En principio, la inmoralidad de algunos contenidos inteligibles en una obra de
arte no anula definitivamente su valor artístico, pues si bien es cierto que la Belleza y el
Bien, como la Verdad, se identifican en el orden del Ser, el sujeto humano los conoce
como nociones diferentes, como formalidades distintas. Es decir, en el orden del
conocer humano, que no capta simultáneamente todas las propiedades del ser, Belleza y
Bien se distinguen suficientemente. De esta manera, un escritor puede escribir una
novela sobre un amor indecente (p. ej. dos personas casadas) pero puede reflejar al
hacerlo la belleza del amor entre un hombre y una mujer y, por tanto, está reflejando
parte de la verdad y el bien, aunque no todo lo que sería posible y deseable.
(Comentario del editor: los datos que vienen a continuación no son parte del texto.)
-- ==== Sys2Proof/Machine/ZynulFab.lean ====
section
/-! DEFINITION. Fabric send and receive of the Zynul cores (R292 to R294). -/

namespace Sys2Proof.Machine

open Sys2Proof

/-- The packet of an image, with SRC as the router sets it (R292), and the SEQ of a TICK_REPORT or REFERENCE as the sender
does (R304). -/
def imagePacket (s : State) (n a : Nat) : Packet :=
  let hi := scrWord s n a
  let lo := scrWord s n (a + 4)
  { dest := BitVec.ofNat 20 (fld hi 31 12), src := BitVec.ofNat 20 ((nodeId s).toNat * 64), typ := BitVec.ofNat 6 (fld lo 23 18)
    cls := BitVec.ofNat 2 (fld lo 17 16)
    seq := if fld lo 23 18 = 0x18 ∨ fld lo 23 18 = 0x19 then BitVec.ofNat 8 s.tmk.tick.toNat else BitVec.ofNat 8 (fld lo 7 0)
    payload := (List.range (fld lo 15 8)).map fun i => scrWord s n (a + 8 + 4 * i) }

/-- LEN of the image at an address. -/
def imageLen (s : State) (n a : Nat) : Nat := fld (scrWord s n (a + 4)) 15 8

/-- Requests of the cores that the router tracks. -/
def coreReqs (s : State) : Nat := (s.trr.reqs.filter fun r => r.ep == 0).length

/-- The status of FSEND (R292). (Log 86 DEDUCED unsafe.) -/
def fsendStatus (s : State) (n a : Nat) : Nat :=
  let pk := imagePacket s n a
  if !imageFits a 2 || decide (64 < imageLen s n a) || ((pk.typ == 0x18 || pk.typ == 0x19) && pk.payload.isEmpty) || !imageFits a (2 + imageLen s n a) then 4
  else if !typeClassOk pk.typ.toNat pk.cls.toNat || [0x10, 0x11, 0x12, 0x0D, 0x0E].contains pk.typ.toNat then 2
  else if isRequest pk && pk.seq.toNat / 64 != n then 3
  else if decide (4 ≤ (coreOf s n).txq.length) || (isRequest pk && decide (64 ≤ coreReqs s)) then 1
  else 0

/-- Cycles of a packet image. -/
def imageCycles (len : Nat) : Nat := 2 + divUp (8 + 4 * len) 16

/-- FSEND (R292): a queued request is tracked from then on (R136). -/
def fsend (s : State) (c : CoreId) (gd ga : Nat) : State :=
  let n := c.val
  let a := (gOf s n ga).toNat
  let st := fsendStatus s n a
  if st = 4 then finish (setG s n gd 4) n 2
  else
    let r := scrCheck s (7 + n) a (8 + 4 * imageLen s n a)
    if !r.2 then trapHere r.1 n 3
    else if st ≠ 0 then finish (setG r.1 n gd (wd st)) n 2
    else
      let pk := imagePacket s n a
      let s := modCore r.1 n fun c => { c with txq := c.txq ++ [pk] }
      let s := if isRequest pk then
          modTrr s fun t => { t with reqs := t.reqs ++ [{ ep := 0, core := c, seq := pk.seq, cls := pk.cls, sent := now s, dest := pk.dest }] }
        else s
      finish (setG s n gd 0) n (imageCycles pk.len)

def execFsend (n : CoreId) (q : Pred) (gd ga : GReg) (s : State) : Out :=
  zynul n.val q s fun s => fsend s n gd.val ga.val

/-- FRECV (R294). -/
def frecv (s : State) (n gd ga : Nat) : State :=
  let a := (gOf s n ga).toNat
  match (coreOf s n).rxq with
  | [] => finish (setG s n gd 0) n 2
  | pk :: rest =>
    if !imageFits a (2 + pk.len) then trapHere s n 2
    else
      let ws := headerHi pk :: headerLo pk :: pk.payload
      let s := (List.zip (List.range ws.length) ws).foldl (fun s e => scrPut s n (a + 4 * e.1) (natLe 4 e.2.toNat)) s
      let s := modCore s n fun c => { c with rxq := rest }
      finish (setG s n gd (wd (2 + pk.len))) n (imageCycles pk.len)

def execFrecv (n : CoreId) (q : Pred) (gd ga : GReg) (s : State) : Out :=
  zynul n.val q s fun s => frecv s n.val gd.val ga.val

end Sys2Proof.Machine
end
Del mismo
modo, una obra de arte que refleje el mal, no hace más que reflejar, por contraste, el
bien; es decir, en la medida que consigo hacer entender lo que no es bueno o bello (el
mal o la fealdad), puedo hacer entender que la gente comprenda por contraste lo que es
bueno y bello.
El artista puede experimentar el placer de lo bello sin ser del todo consciente de
la verdad y la bondad de esa realidad finita, puede reflejar la belleza de las cosas “sin
querer” e incluso observando él mismo comportamientos inmorales.
Si aceptamos que el arte tiene como objeto la belleza y que esta emana de la
verdad y el bien, podemos entender fácilmente la labor del artista como una función
social.
De manera que por muy certeras que sean sus afirmaciones de índole
antropológica, moral, religiosa o política, si no produce una intensa experiencia vital, la
obra de arte será un auténtico fracaso estético. ¡Cuántas obras literarias, pictóricas o
escultóricas han nacido comprometidas con una nobilísima causa y, sin embargo, no
provocan una emoción particular en ningún receptor, por favorable que sea a tal idea o
doctrina! Esto sucede porque la obra artística no se justifica por sus ideas, sino por la
intensidad con que refleja y proyecta una experiencia vital en un individuo (el receptor)
que nada ha tenido que ver con la experiencia vital de su autor.
Paul Claudel señalaba a Arthur Fontaine: «Será dulce para mí, cuando esté en el
lecho de muerte, pensar que mis libros no han contribuido a aumentar la espantosa
suma de tinieblas, de duda, de impurezas, que aflige a la humanidad, sino que aquellos
que los han leído no han encontrado en ellos más que motivos para creer, para
alegrarse, para esperar»."
Por último y puesto que la obra de arte cumple una función social, aquel que por
tener la vocación artística —de poeta, escritor, pintor, escultor, arquitecto, músico,
actor, etc.— es capaz de realizarla, tiene al mismo tiempo la obligación de no malgastar
ese talento. Según Freud, los poetas “perciben entre el cielo y la tierra muchas cosas que
nuestra sabiduría erudita no nos permite siquiera imaginar
imaginar”,
”, y esta capacidad, como en
general todas las capacidades que se nos dan, debe ser aprovechada.